(Saved data entries)
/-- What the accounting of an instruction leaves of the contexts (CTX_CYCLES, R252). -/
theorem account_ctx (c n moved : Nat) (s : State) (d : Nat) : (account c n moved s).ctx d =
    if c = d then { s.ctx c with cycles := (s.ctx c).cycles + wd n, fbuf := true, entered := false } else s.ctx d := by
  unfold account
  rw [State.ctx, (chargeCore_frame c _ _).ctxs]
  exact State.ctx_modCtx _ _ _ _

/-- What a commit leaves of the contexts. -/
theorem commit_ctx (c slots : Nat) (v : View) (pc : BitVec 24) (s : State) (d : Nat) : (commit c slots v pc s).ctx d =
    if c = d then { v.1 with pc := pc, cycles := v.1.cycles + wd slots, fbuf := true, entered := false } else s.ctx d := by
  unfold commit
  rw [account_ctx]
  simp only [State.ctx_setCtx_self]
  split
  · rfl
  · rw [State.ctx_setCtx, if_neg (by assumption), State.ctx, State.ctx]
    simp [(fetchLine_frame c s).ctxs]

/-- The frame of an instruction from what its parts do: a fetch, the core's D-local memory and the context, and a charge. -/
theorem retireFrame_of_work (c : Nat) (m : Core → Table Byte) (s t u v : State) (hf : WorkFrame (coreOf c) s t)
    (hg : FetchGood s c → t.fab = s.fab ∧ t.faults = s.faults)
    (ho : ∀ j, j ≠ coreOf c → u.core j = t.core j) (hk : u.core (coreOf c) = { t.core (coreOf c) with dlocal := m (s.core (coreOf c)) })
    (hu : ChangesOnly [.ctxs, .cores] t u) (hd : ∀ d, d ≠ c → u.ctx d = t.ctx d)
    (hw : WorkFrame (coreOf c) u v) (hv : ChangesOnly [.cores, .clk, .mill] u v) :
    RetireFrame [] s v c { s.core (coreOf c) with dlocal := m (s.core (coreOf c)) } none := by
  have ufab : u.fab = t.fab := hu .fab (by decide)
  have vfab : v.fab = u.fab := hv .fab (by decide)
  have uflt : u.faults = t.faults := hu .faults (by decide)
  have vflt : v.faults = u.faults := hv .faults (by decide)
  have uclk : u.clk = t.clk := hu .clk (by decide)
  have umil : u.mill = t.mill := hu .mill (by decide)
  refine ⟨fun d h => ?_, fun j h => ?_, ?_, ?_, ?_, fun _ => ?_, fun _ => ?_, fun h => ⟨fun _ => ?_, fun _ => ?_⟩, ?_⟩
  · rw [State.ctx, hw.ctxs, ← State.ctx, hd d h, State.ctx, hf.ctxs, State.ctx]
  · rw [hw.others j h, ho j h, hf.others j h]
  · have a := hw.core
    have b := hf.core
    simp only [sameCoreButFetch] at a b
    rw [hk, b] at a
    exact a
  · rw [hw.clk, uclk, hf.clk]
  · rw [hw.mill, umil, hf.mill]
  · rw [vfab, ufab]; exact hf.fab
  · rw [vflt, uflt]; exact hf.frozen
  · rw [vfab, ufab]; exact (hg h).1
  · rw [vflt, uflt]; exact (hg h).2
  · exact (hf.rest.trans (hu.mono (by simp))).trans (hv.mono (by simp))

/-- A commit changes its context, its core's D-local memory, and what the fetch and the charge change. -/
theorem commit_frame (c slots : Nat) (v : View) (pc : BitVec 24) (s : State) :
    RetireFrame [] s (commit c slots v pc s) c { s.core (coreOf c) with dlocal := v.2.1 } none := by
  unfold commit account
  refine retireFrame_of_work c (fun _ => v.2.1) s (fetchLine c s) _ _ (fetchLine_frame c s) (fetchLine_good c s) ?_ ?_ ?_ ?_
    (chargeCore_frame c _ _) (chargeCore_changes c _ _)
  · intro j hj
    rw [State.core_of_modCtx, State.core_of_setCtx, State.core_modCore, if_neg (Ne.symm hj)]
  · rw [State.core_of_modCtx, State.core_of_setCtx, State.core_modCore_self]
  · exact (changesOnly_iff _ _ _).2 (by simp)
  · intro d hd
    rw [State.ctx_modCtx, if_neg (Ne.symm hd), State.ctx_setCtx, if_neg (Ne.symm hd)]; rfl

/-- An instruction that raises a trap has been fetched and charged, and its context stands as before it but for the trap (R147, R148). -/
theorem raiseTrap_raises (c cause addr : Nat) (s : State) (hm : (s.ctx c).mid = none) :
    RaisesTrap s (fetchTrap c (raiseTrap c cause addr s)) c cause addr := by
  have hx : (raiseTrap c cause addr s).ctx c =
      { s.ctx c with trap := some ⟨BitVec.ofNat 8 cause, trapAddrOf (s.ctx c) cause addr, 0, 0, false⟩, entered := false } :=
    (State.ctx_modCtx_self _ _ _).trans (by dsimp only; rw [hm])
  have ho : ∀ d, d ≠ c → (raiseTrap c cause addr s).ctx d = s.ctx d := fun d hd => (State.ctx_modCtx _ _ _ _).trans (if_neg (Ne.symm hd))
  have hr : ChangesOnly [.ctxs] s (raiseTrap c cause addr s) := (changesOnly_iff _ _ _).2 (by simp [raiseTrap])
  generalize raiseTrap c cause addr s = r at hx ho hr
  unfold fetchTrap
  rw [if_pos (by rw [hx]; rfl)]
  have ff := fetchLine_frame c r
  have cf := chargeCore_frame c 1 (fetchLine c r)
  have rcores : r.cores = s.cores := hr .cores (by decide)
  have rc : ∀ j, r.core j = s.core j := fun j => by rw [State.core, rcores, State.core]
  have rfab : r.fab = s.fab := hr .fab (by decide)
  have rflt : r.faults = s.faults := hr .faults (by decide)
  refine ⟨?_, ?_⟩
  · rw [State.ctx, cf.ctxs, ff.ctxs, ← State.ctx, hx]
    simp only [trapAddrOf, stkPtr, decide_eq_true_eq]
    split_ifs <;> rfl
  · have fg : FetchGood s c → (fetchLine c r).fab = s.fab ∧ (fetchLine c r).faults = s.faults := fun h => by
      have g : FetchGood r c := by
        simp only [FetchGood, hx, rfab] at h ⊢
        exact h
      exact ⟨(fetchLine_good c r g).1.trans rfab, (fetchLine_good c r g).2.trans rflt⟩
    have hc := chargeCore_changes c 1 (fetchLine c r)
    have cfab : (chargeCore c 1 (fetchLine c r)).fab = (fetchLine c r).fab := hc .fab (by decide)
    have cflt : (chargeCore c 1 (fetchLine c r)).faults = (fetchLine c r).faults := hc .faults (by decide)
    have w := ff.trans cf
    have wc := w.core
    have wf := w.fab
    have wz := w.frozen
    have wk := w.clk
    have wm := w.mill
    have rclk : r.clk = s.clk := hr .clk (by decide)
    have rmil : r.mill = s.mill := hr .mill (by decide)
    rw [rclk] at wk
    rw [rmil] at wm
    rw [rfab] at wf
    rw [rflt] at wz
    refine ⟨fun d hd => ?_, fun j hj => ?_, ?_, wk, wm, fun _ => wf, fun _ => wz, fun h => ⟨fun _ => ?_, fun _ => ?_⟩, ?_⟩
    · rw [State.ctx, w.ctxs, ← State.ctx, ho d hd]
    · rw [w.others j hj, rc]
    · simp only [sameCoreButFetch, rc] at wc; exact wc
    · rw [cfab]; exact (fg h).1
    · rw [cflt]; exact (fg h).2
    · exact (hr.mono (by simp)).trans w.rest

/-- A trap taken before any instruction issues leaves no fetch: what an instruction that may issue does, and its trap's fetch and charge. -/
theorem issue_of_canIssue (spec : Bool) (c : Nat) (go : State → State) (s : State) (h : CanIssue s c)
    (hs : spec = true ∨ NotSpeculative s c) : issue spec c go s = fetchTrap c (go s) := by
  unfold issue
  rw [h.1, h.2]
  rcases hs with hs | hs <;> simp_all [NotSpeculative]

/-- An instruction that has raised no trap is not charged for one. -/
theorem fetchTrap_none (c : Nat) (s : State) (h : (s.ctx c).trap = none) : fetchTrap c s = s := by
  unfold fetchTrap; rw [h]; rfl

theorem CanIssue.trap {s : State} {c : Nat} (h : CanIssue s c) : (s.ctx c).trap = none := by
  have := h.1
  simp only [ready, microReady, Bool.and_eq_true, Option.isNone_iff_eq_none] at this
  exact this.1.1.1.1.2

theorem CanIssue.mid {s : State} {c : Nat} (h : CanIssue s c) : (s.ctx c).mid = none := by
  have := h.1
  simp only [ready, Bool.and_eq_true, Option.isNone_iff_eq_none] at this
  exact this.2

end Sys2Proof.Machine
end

**Task description:** Your answer should be the lines above from the one containing "generalize raiseTrap c" through the one containing "have rc : ∀", copied exactly and with both ends kept.

**Exercise response:**
  generalize raiseTrap c cause addr s = r at hx ho hr
  unfold fetchTrap
  rw [if_pos (by rw [hx]; rfl)]
  have ff := fetchLine_frame c r
  have cf := chargeCore_frame c 1 (fetchLine c r)
  have rcores : r.cores = s.cores := hr .cores (by decide)
  have rc : ∀ j, r.core j = s.core j := fun j => by rw [State.core, rcores, State.core]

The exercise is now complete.